UK companies will not be able to utilise limited fiscal representation under the Customs Regime 42 importation option as of 1 January 2026.

Chris Roome, associate director of Customs and Compliance at Nottingham-based Baxter Freight says: “This change will affect exporters where the VAT and duty are handled by the seller (DDP incoterm) but are using a French Tax Agents Global VAT number."

 

The alternatives available

Alternatives include using DAP incoterms instead which might mean designating the EU consignee as the importer of record.

As seen during Brexit, this process can cause confusion with some parties may be hesitant to provide the required documentation.

Clearing European imports through alternative routes such as The Netherlands or Belgium is another option. Or setting up Regime 40 with a French VAT registration.

This would suit exporters with high export levels or at least consistent sales to European customers, over 10 consignments a month, to justify the monthly management fees.

A key benefit of Regime 40 is that it allows customers to use a single bulk invoice instead of multiple smaller ones, resulting in cost savings. In contrast, bulk invoicing is not permitted under Regime 42.

Regime 42 is not being abolished and limited fiscal representation will still be a choice but only for EU established companies.

 

The reasons behind the change

These changes will bring France more in line with other EU Countries such as Belgium or The Netherlands which operate in a similar way.

Benefits of this change makes transportation inside the EU easier as the customs declaration has already been completed at the EU border.

Authorities will not need to track the delivery to the end point to ensure payment.

Additionally, it keeps the cash flow for consignees high as they will not have to pay upfront. The paperwork is completed behind the scenes by the authorised tax agent.

Roome adds: “There are still a great many benefits to importing to the EU via France and it’s still the best option in a lot of cases.”

 

The businesses most affected

Exporters with high shipment volumes will be less impacted by these changes, as they can typically switch to Regime 40 or use DAP terms providing their customers have the capacity to handle arrangements.

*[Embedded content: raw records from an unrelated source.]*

-- ==== Sys2Proof/Machine/Mangle.lean ====
section
/-!
DEFINITION. Mangle (10_mangle.md): groups, chunks and their trees, messages between members, completion, deadlines and ABORT.
-/
namespace Sys2Proof.Machine

open Reg

/-! Groups and descriptors. -/

/-- A group, R357. -/
structure Grp where
  base   : Nat
  count  : Nat
  stride : Nat
  part   : Nat
  valid  : Bool
  deriving DecidableEq, Repr

/-- Group entries share the page with descriptors: group g has register index 256 + g. -/
def grpIdx (g : Nat) : Nat := 256 + g % 64

def State.grp (s : State) (g : Nat) : Grp :=
  let r (f : Fld) : Nat := s.getI Page.mangle (grpIdx g) f
  ⟨r MANGLE_G_BASE_BASE, r MANGLE_G_COUNT_COUNT, r MANGLE_G_STRIDE_STRIDE, r MANGLE_G_PART_PART,
    r MANGLE_G_PART_VALID != 0⟩

/-- The group rank of a core, when it is a member. -/
def State.grpRank (s : State) (g : Grp) (c : CoreId) : Option Nat :=
  let r := s.rankOf c
  if s.partOf c = some g.part ∧ g.base ≤ r ∧ (r - g.base) % g.stride = 0 ∧ (r - g.base) / g.stride < g.count then
    some ((r - g.base) / g.stride)
  else none

/-- The core of this chip that a group rank names. -/
def State.grpCore (s : State) (g : Grp) (rank : Nat) : Option CoreId :=
  allCores.find? fun c => s.grpRank g c == some rank

/-- A collective descriptor, R356, R387. -/
structure CollDesc where
  op       : Nat
  red      : Nat
  wide     : Bool
  ifmt     : Nat
  ofmt     : Nat
  grp      : Nat
  valid    : Bool
  count    : Nat
  root     : Nat
  deadline : Nat
  part     : Nat
  deriving DecidableEq, Repr

/-- A descriptor from its five words. -/
def CollDesc.of (opw countw rootw deadw partw : Word) : CollDesc :=
  { op := MANGLE_D_OP_OP.of opw, red := MANGLE_D_OP_RED.of opw, wide := MANGLE_D_OP_WIDE.of opw == 1,
    ifmt := MANGLE_D_OP_IFMT.of opw, ofmt := MANGLE_D_OP_OFMT.of opw, grp := MANGLE_D_OP_GROUP.of opw,
    valid := MANGLE_D_OP_VALID.of opw == 1, count := MANGLE_D_COUNT_COUNT.of countw, root := MANGLE_D_ROOT_ROOT.of rootw,
    deadline := deadw.toNat, part := MANGLE_D_PART_PART.of partw }

/-- The five committed words of a descriptor. -/
def State.descWords (s : State) (d : Nat) : List Word :=
  [0x044, 0x048, 0x04C, 0x050, 0x054].map fun o => s.word Page.mangle (d % 256) o

def State.collDesc (s : State) (d : Nat) : CollDesc :=
  let w := s.descWords d
  CollDesc.of (w.getD 0 0) (w.getD 1 0) (w.getD 2 0) (w.getD 3 0) (w.getD 4 0)

/-- The descriptor signature, R373. -/
def State.signature (s : State) (d : Nat) : Nat := crc16 (wordBytes (s.descWords d))

/-- Bytes of an element. -/
def elemSize (fmt : Nat) : Nat :=
  match fmt with
  | 0x8 => 2 | 0x9 => 4 | _ => 1

/-- The deadline in ticks, R374. -/
def CollDesc.ticks (d : CollDesc) : Nat := if d.deadline = 0 then 7812500 else d.deadline

/-- Where the output starts, R369. -/
def CollDesc.outOff (d : CollDesc) : Nat :=
  if elemSize d.ifmt = elemSize d.ofmt then 0 else (d.count * elemSize d.ifmt + 4095) / 4096 * 4096

/-- The extent that TH needs, R369; a BARRIER uses no buffer. -/
def CollDesc.extent (d : CollDesc) : Nat :=
  if d.op = 5 then 0 else max (d.count * elemSize d.ifmt) (d.outOff + d.count * elemSize d.ofmt)

/-! Chunks and trees, R362-R363. -/

/-- Chunks of one segment of REDUCE_SCATTER and ALL_GATHER. -/
def segChunks (count n : Nat) : Nat := (count / n + 1023) / 1024

/-- Whether data is cut per segment. -/
def CollDesc.perSegment (d : CollDesc) : Bool := d.op == 2 || d.op == 3

def CollDesc.chunks (d : CollDesc) (n : Nat) : Nat :=
  if d.op = 5 then 0 else if d.perSegment then n * segChunks d.count n else (d.count + 1023) / 1024

/-- First element, length and root of a chunk. -/
def CollDesc.chunk (d : CollDesc) (n c : Nat) : Nat × Nat × Nat :=
  if d.perSegment then
    let seg := d.count / n
    let per := segChunks d.count n
    let o := 1024 * (c % per)
    (c / per * seg + o, min 1024 (seg - o), c / per)
  else (1024 * c, min 1024 (d.count - 1024 * c), if d.op = 4 then d.root else c % n)

/-- The number of trailing zero bits of a position; position 0 is the parent of every level. -/
def posLevel (n : Nat) : (fuel p : Nat) → Nat
  | 0, _ => 0
  | fuel + 1, p => if p = 0 then Nat.log2 n + 1 else if p % 2 = 1 then 0 else posLevel n fuel (p / 2) + 1

/-- The levels at which a position adds the node above it. -/
def childLevels (n p : Nat) : List Nat := (List.range (posLevel n 20 p)).filter fun l => decide (p + 2 ^ l < n)

/-- The position of a rank in a chunk's tree, and back. -/
def posOf (n root rank : Nat) : Nat := (rank + n - root) % n
def rankAt (n root pos : Nat) : Nat := (pos + root) % n

/-- The parent's position. -/
def parentPos (n p : Nat) : Nat := p - 2 ^ posLevel n 20 p

/-- The children of a rank in the control tree, the unrotated tree (R372). -/
def ctlChildren (n rank : Nat) : List Nat := (childLevels n rank).map fun l => rank + 2 ^ l
/-- Parent and children in the control tree. -/
def ctlNeighbours (n rank : Nat) : List Nat := (if rank = 0 then [] else [parentPos n rank]) ++ ctlChildren n rank

/-! Values, R366-R368. -/

def twosum (a b : Word) : Word × Word :=
  let s := fadd a b
  let bb := fsub s a
  (s, fadd (fsub a (fsub s bb)) (fsub b bb))

/-- The wide add (R368). -/
def wideAdd (a b : Word × Word) : Word × Word :=
  let (s, e) := twosum a.1 b.1
  let e := fadd e (fadd a.2 b.2)
  let h := fadd s e
  if !isFin s then (if isNan s then (0x7FC00000, 0) else (s, 0))
  else if !isFin h then (if isNan h then (0x7FC00000, 0) else (h, 0))
  else (h, fsub e (fsub h s))

/-- One reduction step: left operand, right operand. -/
def CollDesc.combine (d : CollDesc) (a b : Word × Word) : Word × Word :=
  if d.red = 1 then (fmax a.1 b.1, 0)
  else if d.red = 2 then (fmin a.1 b.1, 0)
  else if d.wide then wideAdd a b
  else (fadd a.1 b.1, 0)

/-- Elements of a format as FP32 pairs. -/
def widen (fmt n : Nat) (l : List Byte) : List (Word × Word) :=
  let k := elemSize fmt
  (List.range n).map fun i => ((((EFmt.ofCode fmt).getD .fp32).value (field l (k * i) k)).word, 0)

/-- Results in OFMT and how many saturated (R366). -/
def narrow (fmt : Nat) (l : List (Word × Word)) : List Byte × Nat :=
  let r := l.map fun p => convert ((EFmt.ofCode fmt).getD .fp32) (FV.of p.1)
  (r.flatMap fun x => leBytes (elemSize fmt) x.1, (r.filter (·.2)).length)

/-- Partials on the wire, and back (R382). -/
def pairBytes (wide : Bool) (l : List (Word × Word)) : List Byte :=
  l.flatMap fun p => if wide then leBytes 4 p.1.toNat ++ leBytes 4 p.2.toNat else leBytes 4 p.1.toNat

def bytesPairs (wide : Bool) (n : Nat) (l : List Byte) : List (Word × Word) :=
  (List.range n).map fun i =>
    if wide then (BitVec.ofNat 32 (field l (8 * i) 4), BitVec.ofNat 32 (field l (8 * i + 4) 4))
    else (BitVec.ofNat 32 (field l (4 * i) 4), 0)

/-! Members and messages. -/

/-- What one member tells another: a partial, a result, or a control message with cause, origin and signature. -/
inductive MBody where
  | up (chunk : Nat) (vals : List (Word × Word))
  | down (chunk : Nat) (data : List Byte)
  | done (sig : Nat)
  | finish
  | abort (cause origin : Nat)
  deriving DecidableEq, Repr

/-- A message on its way to a member of this chip; `linkDown` and `fault` are what a member learns of itself. -/
inductive MMsg where
  | body (dest : CoreId) (grp : BitVec 6) (epoch : Word) (wide : Bool) (sender : Nat) (b : MBody)
  | fault (dest : CoreId) (grp : BitVec 6) (epoch : Word) (cause : Nat)
  deriving DecidableEq, Repr

/-- Cause codes, R375. -/
abbrev cTimeout : Nat := 1
abbrev cMemberFault : Nat := 2
abbrev cLinkDown : Nat := 3
abbrev cPartReset : Nat := 4

/-- The outstanding collective of a member at an epoch. -/
def State.collAt (s : State) (c : CoreId) (g : BitVec 6) (e : Word) : Option Coll :=
  s.mangle.colls.find? fun x => x.core == c && x.grp == g && x.epoch == e

/-- Replace a collective by what `f` makes of it. -/
def State.updColl (s : State) (x : Coll) (f : Coll → Coll) : State :=
  s.updMangle fun m => { m with colls := m.colls.map fun y =>
    if y.core = x.core ∧ y.grp = x.grp ∧ y.epoch = x.epoch then f y else y }

/-- Collective epochs completed by a member on a group. -/
def State.collEpoch (s : State) (c : CoreId) (g : BitVec 6) : Word := (assocGet s.mangle.epochs (c, g)).getD 0

/-- The epoch of a member's next collective on a group: completed ones and outstanding ones count (R359). -/
def State.nextEpoch (s : State) (c : CoreId) (g : BitVec 6) : Word :=
  s.collEpoch c g + BitVec.ofNat 32 (s.mangle.colls.filter fun x => x.core == c && x.grp == g).length

/-- A collective ends: the slot and the epoch move (R372, R377); the slot of a core that was reset since is not touched
(16_reset.md R585). -/
def State.endColl (s : State) (x : Coll) (ok : Bool) : State :=
  let s := s.updMangle fun m =>
    { m with colls := m.colls.filter (fun y => !(y.core == x.core && y.grp == x.grp && y.epoch == x.epoch)),
             epochs := assocSet m.epochs (x.core, x.grp) (s.collEpoch x.core x.grp + 1) }
  let b := (Handle.of x.th).bslot
  let s := if (s.core x.core).life = x.life then
      s.tagEnd x.core b (if ok then .ok else .aborted)
    else s.raise Page.chip Ev.REPLY_DISCARDED (byCore x.core)
  if ok then s
  else
    let s := s.add Page.mangle MANGLE_ABORTS_COUNT 1
    let s := ((s.set Page.mangle MANGLE_LAST_ABORT_CAUSE x.cause.toNat).set Page.mangle MANGLE_LAST_ABORT_ORIGIN
      x.origin).set Page.mangle MANGLE_LAST_ABORT_GROUP x.grp.toNat
    s.raise Page.mangle Ev.COLL_ABORTED (byCore x.core) (arg x.cause.toNat ++ arg x.origin)

/-- The payloads of a message, with their engine word and VC (R382, R383). -/
def MBody.wire (b : MBody) (wide : Bool) (epoch : Word) : Fin 3 × BitVec 16 × List (List Byte) :=
  let word (kind chunk : Nat) : BitVec 16 := BitVec.ofNat 16 (0x8000 + kind * 8192 + chunk % 8192)
  let cut (l : List Byte) : List (List Byte) :=
    (List.range ((l.length + 255) / 256)).map fun i => slice l (256 * i) 256
  let ctl (msg cause origin sig : Nat) : List (List Byte) :=
    [leBytes 1 msg ++ leBytes 1 cause ++ leBytes 2 origin ++ leBytes 4 epoch.toNat ++ leBytes 2 sig]
  match b with
  | .up c v => (vc1, word 0 c, cut (pairBytes wide v))
  | .down c d => (vc1, word 1 c, cut d)
  | .done sig => (vc3, word 2 0, ctl 1 0 0 sig)
  | .finish => (vc3, word 2 0, ctl 2 0 0 0)
  | .abort cause origin => (vc3, word 2 0, ctl 3 cause origin 0)

/-- The flits of a message without their route. -/
def MBody.flits (b : MBody) (src : Pcn) (wide : Bool) (grp : BitVec 6) (epoch : Word) (part : Nat) (core : CoreId) :
    List Flit :=
  let (vc, eng, l) := b.wire wide epoch
  (List.range l.length).map fun i =>
    { vc := BitVec.ofNat 2 (vc.1 + 1), mc := false, last := i + 1 == l.length, src := src, dst := 0,
      dcore := BitVec.ofNat 2 core.1, bslot := BitVec.ofNat 8 grp.toNat,
      fidx := BitVec.ofNat 12 (i % 32 + 32 * (epoch.toNat % 128)), part := BitVec.ofNat 12 part, path := 0, lseq := 0,
      eng := eng, payload := padTo 256 (l.getD i []) }
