/-- RING_REC: a record arrives at its consumer (R429, R430). -/
def execRingRec (_src : Pcn) (part : BitVec 12) (ring : BitVec 6) (bytes : List Byte) (s : State) :
    Host.Outcome State Fault Refusal :=
  let n := ring.toNat
  let info := s.ringInfo n
  let refuse : State := s.addI Page.xring n XRING_OVERRUN_COUNT 1
  .next (if s.inReset Page.xring then s
    else if info.valid = false ∨ info.part ≠ part.toNat ∨ info.recb < 64 + field bytes 32 4 then refuse
    else
      match info.lane (field bytes 6 2) with
      | none => refuse
      | some lane =>
        let l := (s.ring n).lane lane
        if l.landed - l.taken < info.depth then s.ringStore n info lane bytes
        else if info.drop then
          let x := (s.ring n).setLane { l with taken := l.taken + 1 }
          let s := s.setRing n { x with arrival := x.arrival.filter (· != (lane, l.taken)) }
          let s := (s.addI Page.xring n XRING_DROPPED_COUNT 1).raise Page.xring Ev.RECORD_DROPPED
          s.ringStore n info lane bytes
        else refuse)

/-! Credits at the consumer. -/

/-- CREDIT_REQ: the lane's free slots are granted, or the request is refused (R430, R431). -/
def execCreditReq (src : Pcn) (part : BitVec 12) (ring : BitVec 6) (rank : BitVec 16) (s : State) :
    Host.Outcome State Fault Refusal :=
  let n := ring.toNat
  let info := s.ringInfo n
  .next (if s.inReset Page.xring then s
    else
      match if info.valid ∧ info.part = part.toNat then info.lane rank.toNat else none with
      | none => (s.sendRing src.toNat part.toNat n 3 Status.param.code 0 rank.toNat 0).getD s
      | some lane =>
        let x := s.ring n
        let l := x.lane lane
        let free := info.depth - (l.landed - l.taken) - l.granted
        match s.sendRing src.toNat part.toNat n 2 0 lane rank.toNat free with
        | some s => s.setRing n (x.setLane { l with granted := l.granted + free, src := some src })
        | none => s)

/-- CREDIT_RETURN: unused credits come back (R431). -/
def execCreditReturn (_src : Pcn) (part : BitVec 12) (ring : BitVec 6) (lane _rank : BitVec 16) (count : Word) (s : State) :
    Host.Outcome State Fault Refusal :=
  let n := ring.toNat
  let info := s.ringInfo n
  .next (if info.valid = false ∨ info.part ≠ part.toNat ∨ info.nprod ≤ lane.toNat then s
    else
      let x := s.ring n
      let l := x.lane lane.toNat
      s.setRing n (x.setLane { l with granted := l.granted - count.toNat, src := none }))
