-- ==== Sys2Proof/Machine/OnChip.lean ====
section
/-!
DEFINITION. The XMEM cache's switching, scrub, darning, map-outs and self-tests (05_buffers.md R162-R190), and the repair
page (18_access.md R653, R654).
-/
namespace Sys2Proof.Machine

open Reg

/-! Segments that change hands. -/

/-- Zero-fill a segment: its bytes and its uncorrectable words (R169; 13_partitions.md R473). -/
def State.zeroSeg (s : State) (seg : Nat) : State :=
  let a := seg * segBytes
  ({ s with xmem := s.xmem.erase a segBytes } : State).updEcc fun e =>
    { e with upset := e.upset.filter fun x => !(x.1 == .xmem && decide (a ≤ x.2) && decide (x.2 < a + segBytes)) }

/-- The segments of a cache region. -/
def regionSegs (steps base : Nat) : List Nat := (List.range (16 * steps)).map (base + ·)

/-! The cache, R168-R171. -/

/-- The checks of an XCACHE COMMIT (R168). -/
def State.xcacheCheck (s : State) (steps base : Nat) : Status :=
  let segs := regionSegs steps base
  if 4 < steps ∨ base % 16 ≠ 0 ∨ 128 < base + 16 * steps then .mismatch
  else if s.cacheState = 1 ∨ s.cacheState = 3 then .busy
  else if segs.any (fun g => s.segState g == 1) then .busy
  else if segs.any (fun g => s.segState g == 3) then .noSpace
  else .ok

/-- The cache's state changes, which is logged (R191). -/
def State.setCache (s : State) (st : Nat) : State := (s.set Page.xcache XCACHE_STATE_STATE st).raise Page.xcache Ev.CACHE_STATE

/-- After any drain the live region is initialised, or the cache is off (R169). -/
def State.cacheNext (s : State) : State :=
  if s.get Page.xcache XCACHE_CFG_STEPS = 0 then (if s.cacheState = 0 then s else s.setCache 0) else s.setCache 1

/-- An accepted XCACHE COMMIT; the live registers hold the new region, `steps` and `base` the old one (R169). -/
def State.xcacheApply (s : State) (steps base : Nat) : State :=
  let s := eachOf (regionSegs (s.get Page.xcache XCACHE_CFG_STEPS) (s.get Page.xcache XCACHE_CFG_BASE))
    (fun g s => s.setSeg g 2 0) s
  if s.cacheState = 2 then ({ s with xcache := ⟨steps, base⟩ } : State).setCache 3 else s.cacheNext

/-- Every valid way of a region, from the tag entries that memory lists: its place and way. -/
def State.validWays (s : State) (steps base : Nat) : List (Place × Nat) :=
  let cells := s.xmem.filter fun c =>
    decide (base * segBytes ≤ c.1) && decide (c.1 < (base + 16 * steps) * segBytes) && decide (0xFC0000 ≤ c.1 % segBytes)
  let entries := cells.foldl (fun l c => insertNat l (c.1 / 4)) []
  (entries.map fun x =>
    let a := 4 * x
    let o := a % segBytes - 0xFC0000
    (⟨a / segBytes, o / 64, 0⟩, o % 64 / 4)).filter fun p => tagValid (s.tagEntry p.1 p.2)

They are usually better positioned to manage VAT and import procedures internally.

The businesses most affected will be exporters shipping goods on an ad-hoc basis or in smaller volumes, where switching to alternative regimes is less commercially viable due to the added costs and responsibilities placed on the buyer.

Belgium and the Netherlands already have comparable rules in place, as they are the main entry points into the EU. France’s update is more a case of aligning with these standards rather than setting a new precedent.

 

Advice for UK exporters

Roome’s advice for exporters is: “If your EU consignee cannot act as the importer of record, you’ll need to appoint both a customs clearance agent and a tax agent in France.

“Alternatively, you can manage this process internally if your accounts team is experienced with EU import procedures and your business is registered for VAT in France.

“For freight forwarders, it’s essential to have either a reliable customs partner or an in-house customs team. In our experience, managing customs internally speeds up the process, provides greater control, and helps optimise costs.”